Once the line with "def App.space (s" is found in the entries below, repeat it and each following line exactly, up to and including the line with "def imageRefused (img". Add no other lines.

Stored items
═══

-- ==== Sys2Proof/Machine/Runtime.lean ====
section
/-! DEFINITION. The resident runtime: pages and tables it writes (R201, R352, R365), application images (R352), the checks of
a launch descriptor (R355, R84, R85, R185, R295, R40), system calls (R353) and the acceptance of events (R347, R348). -/

namespace Sys2Proof.Machine

/-! ### Memory through an application's tables -/

/-- The root and device of a context or an application's tables. -/
structure Space' where
  dev  : Nat
  root : Nat
  deriving DecidableEq, Repr

/-- Where n bytes from va on lie, with what is to stand there; none where a page is absent. -/
def State.vhits (s : State) (p : Space') (va : Nat) (bs : List Byte) : Option (List Hit) :=
  (bs.mapIdx fun i b => (i, (va + i) % 2 ^ 48, b)).mapM fun x =>
    match s.walkFrom p.dev p.root x.2.1 with
    | .leaf e => some ⟨Entry.homeCore e x.2.1, Entry.tier e, ⟨x.1, x.2.1, Entry.loc e x.2.1, 1, x.2.2.toNat⟩⟩
    | .absent => none

/-- Write bytes from va on; none where a page is absent. -/
def State.vwrite (s : State) (p : Space') (va : Nat) : List Byte → Option State
  | [] => some s
  | b :: bs =>
    match s.walkFrom p.dev p.root (va % 2 ^ 48) with
    | .leaf e => (s.wr (Entry.homeCore e (va % 2 ^ 48)) (Entry.loc e (va % 2 ^ 48)) 0 [b]).vwrite p (va + 1) bs
    | .absent => none

/-! ### Pages and tables that the runtime gives out (notes/assumptions/60) -/

/-- Physical 64 KiB units by use: 0 die-striped SRAM, 1 tables (SRAM, HOME 0), 2 SRAM with HOME 0, 3 SRAM with HOME 1,
4 LPDDR-6, 5 LPDDR-6 of a peer device, 6 the host aperture. How many there are, and the LOC of one. -/
def poolSize : Nat → Nat
  | 0 => 8192 | 1 => 4096 | 2 => 2048 | 3 => 2048 | 6 => 2 ^ 27 | _ => 2 ^ 21

def poolLoc (kind u : Nat) : Nat :=
  match kind with
  | 0 => u * 2 ^ 16
  | 1 => u / 16 * 2 ^ 22 + (32 + u % 16) * 2 ^ 16
  | 2 => u / 8 * 2 ^ 22 + (48 + u % 8) * 2 ^ 16
  | 3 => u / 8 * 2 ^ 22 + (56 + u % 8) * 2 ^ 16
  | 6 => u * 2 ^ 16
  | _ => 2 ^ 40 + u * 2 ^ 16

/-- The address on another device that a peer grants for n units: which one, or whether it grants any, is free. -/
def State.peerPages (s : State) (dev n : Nat) : Option Nat × State :=
  let (ok, s) := s.freeBool
  let (d, s) := s.freeNat
  let (u, s) := s.freeNat
  (if ok then some ((dev + 1 + d % 63) % 64 * 2 ^ 46 + d / 63 % 8 * 2 ^ 43 + poolLoc 5 (u % (poolSize 5 / n) * n)) else none, s)

/-- Take n units of a kind on a die, aligned to n: the physical address of the first. The host aperture is one for all dies. -/
def State.takePages (s : State) (dev die kind n : Nat) : Option (Nat × State) :=
  if kind = 5 then match s.peerPages dev n with
    | (some pa, s) => some (pa, s)
    | (none, _) => none
  else
    let key := if kind = 6 then 6 else die * 8 + kind
    let u := ((tget s.pages key).getD 0 + n - 1) / n * n
    if u + n ≤ poolSize kind then
      some (dev * 2 ^ 46 + die * 2 ^ 43 + poolLoc kind u, { s with pages := tput s.pages key (u + n) })
    else none

/-- Write a 16-byte entry of a table. -/
def State.putEntry (s : State) (pa v : Nat) : State := { s with mem := s.mem.write (locOf 0 0 pa) 16 v }

/-- The table that an entry points to, made if there is none. -/
def State.tableAt (s : State) (dev die at' : Nat) : Option (Nat × State) :=
  match tableOf dev false (s.entryAt at') with
  | some t => some (t, s)
  | none => (s.takePages dev die 1 1).map fun p => (p.1, p.2.putEntry at' (1 + p.1 / 2 ^ 16 * 2 ^ 64))

/-- Map one page: 64 KiB, or 256 MiB under LRG. -/
def State.mapPage (s : State) (p : Space') (die va word0 pa : Nat) : Option State :=
  (s.tableAt p.dev die (p.root + 16 * (va / 2 ^ 40 % 256))).bind fun t2 =>
    let e2 := t2.1 + 16 * (va / 2 ^ 28 % 4096)
    let leaf := word0 + pa / 2 ^ 16 * 2 ^ 64
    if word0.testBit 24 then some (t2.2.putEntry e2 leaf)
    else (t2.2.tableAt p.dev die e2).map fun t3 => t3.2.putEntry (t3.1 + 16 * (va / 2 ^ 16 % 4096)) leaf

/-- The kind of unit that a leaf's TIER and HOME need (R199). -/
def kindOf (word0 : Nat) : Option Nat :=
  match bitsAt word0 17 16, bitsAt word0 19 18 with
  | 0, 2 => some 0
  | 0, 0 => some 2
  | 0, 1 => some 3
  | 1, _ => some 4
  | 2, _ => some 5
  | 3, 0 => some 6
  | _, _ => none

/-- A leaf of a word0 template at an address of its TIER, to judge the template by (R202, R203). -/
def sampleLeaf (dev die : Nat) (word0 : Word) : Entry :=
  let dev := if (word0.extractLsb' 16 2).toNat = 2 then (dev + 1) % 64 else dev
  let region := match (word0.extractLsb' 16 2).toNat with | 1 | 2 => 2 ^ 40 | _ => 0
  BitVec.ofNat 128 (word0.toNat + (dev * 2 ^ 46 + die * 2 ^ 43 + region) / 2 ^ 16 * 2 ^ 64)

/-- Map n pages from va on, each on units of its own, unless one is mapped already. -/
def State.mapPages (s : State) (p : Space') (die va word0 : Nat) : Nat → Option State
  | 0 => some s
  | n + 1 =>
    let large := word0.testBit 24
    let next := va + (if large then 2 ^ 28 else 2 ^ 16)
    match s.walkFrom p.dev p.root va with
    | .leaf _ => s.mapPages p die next word0 n
    | .absent =>
      match kindOf word0 with
      | none => none
      | some k =>
        (s.takePages p.dev die k (if large then 4096 else 1)).bind fun t =>
          (t.2.mapPage p die va word0 t.1).bind fun s => s.mapPages p die next word0 n

/-- word0 of the leaves of `.text` and of the other sections (R352, R365). -/
def textWord : Nat := 1 + 2 + 8 + 16 + 0x0B * 2 ^ 8 + 2 * 2 ^ 18
def dataWord : Nat := 1 + 2 + 4 + 16 + 0x0B * 2 ^ 8 + 2 * 2 ^ 18

/-- Pages that n bytes at va touch. -/
def pageSpan (va n : Nat) : Nat := if n = 0 then 0 else (va + n - 1) / 2 ^ 16 - va / 2 ^ 16 + 1

/-- Forget what a placement has replaced since s: no core fetches what stood there before it (notes/assumptions/12). -/
def State.flushedSince (t s : State) : State :=
  let locs := (t.oldWords.take (t.oldWords.length - s.oldWords.length)).map (·.loc)
  { t with oldWords := s.oldWords.filter fun x => !locs.contains x.loc }

/-- Map a section and place its bytes. -/
def State.placeBytes (s : State) (p : Space') (die va word0 : Nat) (bs : List Byte) : Option State :=
  (s.mapPages p die (va / 2 ^ 16 * 2 ^ 16) word0 (pageSpan va bs.length)).bind fun s =>
    (s.vwrite p va bs).map fun t => t.flushedSince s

/-! ### Images (R352) -/

/-- The instruction words of text; none unless it is a whole number of words that pass R57 as a node sees them. -/
def textOk (bs : List Byte) : Nat → Bool
  | 0 => true
  | n + 1 => if bs.isEmpty then true else
      decide (bs.length ≥ 12) && (decode true bs).toOption.isSome && textOk (bs.drop 12) n

/-- The kernel table of `.args` (R352): entry and argument bytes. -/
def kernelTable (bs : List Byte) : Nat → List (Nat × Nat)
  | 0 => []
  | n + 1 => if bs.length < 32 then [] else
      (leNat (bs.take 6), leNat ((bs.drop 8).take 8)) :: kernelTable (bs.drop 32) n

def App.space (s : State) (a : App) : Space' := ⟨((tget s.parts a.part).map (·.dev)).getD 0, a.root⟩

/-- The first die of a partition, where the runtime puts its pages. -/
def State.homeDie (s : State) (part : Nat) : Nat := ((tget s.parts part).bind (·.dies.head?)).getD 0

/-- The partition that an application is loaded into: the first in RUN. -/
def State.runPart (s : State) : Option Nat := (s.parts.find? fun p => p.2.st == .run).map (·.1)

/-- Whether the runtime refuses an image (R352). -/
def imageRefused (img : Image) : Bool :=
  img.machine != 0xF1A7 || img.etype != 2 || img.secs.any fun x => x.kind == .text && !textOk x.bytes (x.bytes.length + 1)

/-- Map every section but `.ctl`. -/
def State.loadSecs (s : State) (p : Space') (die : Nat) : List Section → Option State
  | [] => some s
  | x :: xs =>
    if x.kind = .ctl then s.loadSecs p die xs
    else (s.placeBytes p die x.va (if x.kind = .text then textWord else dataWord) x.bytes).bind fun s => s.loadSecs p die xs

/-- The bytes of the sections of a kind, in order. -/
def secBytes (img : Image) (k : SecKind) : List Byte := (img.secs.filter (·.kind == k)).flatMap (·.bytes)

/-- `APPLICATION_IMAGE_LOAD` (R352): refused, or mapped in a partition in RUN, its control program started. -/
def execApplicationImageLoad (app : Nat) (img : Image) (s : State) : Host.Outcome State Fault Refusal :=
  .next (
    let refuse : State := { s with replies := s.replies ++ [.image app false] }
    match s.runPart with
    | none => refuse
    | some part =>
      if imageRefused img then refuse
      else
        let die := s.homeDie part
        let dev := ((tget s.parts part).map (·.dev)).getD 0
        match s.takePages dev die 1 1 with
        | none => refuse
        | some (root, s1) =>
          match s1.loadSecs ⟨dev, root⟩ die img.secs with
          | none => refuse
          | some s1 =>
            let args := secBytes img .args
            let a : App := {
              maps := (img.secs.filter (·.kind != .ctl)).map fun x => (x.va, x.bytes.length)
              kernels := kernelTable args args.length
              graphs := secBytes img .graph
              nextId := 1
              part := part
              running := true
              root := root
              nextVa := 2 ^ 47 }
            { s1 with apps := tput s1.apps app a, replies := s1.replies ++ [.image app true] })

═══

- Completed exercise
def App.space (s : State) (a : App) : Space' := ⟨((tget s.parts a.part).map (·.dev)).getD 0, a.root⟩

/-- The first die of a partition, where the runtime puts its pages. -/
def State.homeDie (s : State) (part : Nat) : Nat := ((tget s.parts part).bind (·.dies.head?)).getD 0

/-- The partition that an application is loaded into: the first in RUN. -/
def State.runPart (s : State) : Option Nat := (s.parts.find? fun p => p.2.st == .run).map (·.1)

/-- Whether the runtime refuses an image (R352). -/
def imageRefused (img : Image) : Bool :=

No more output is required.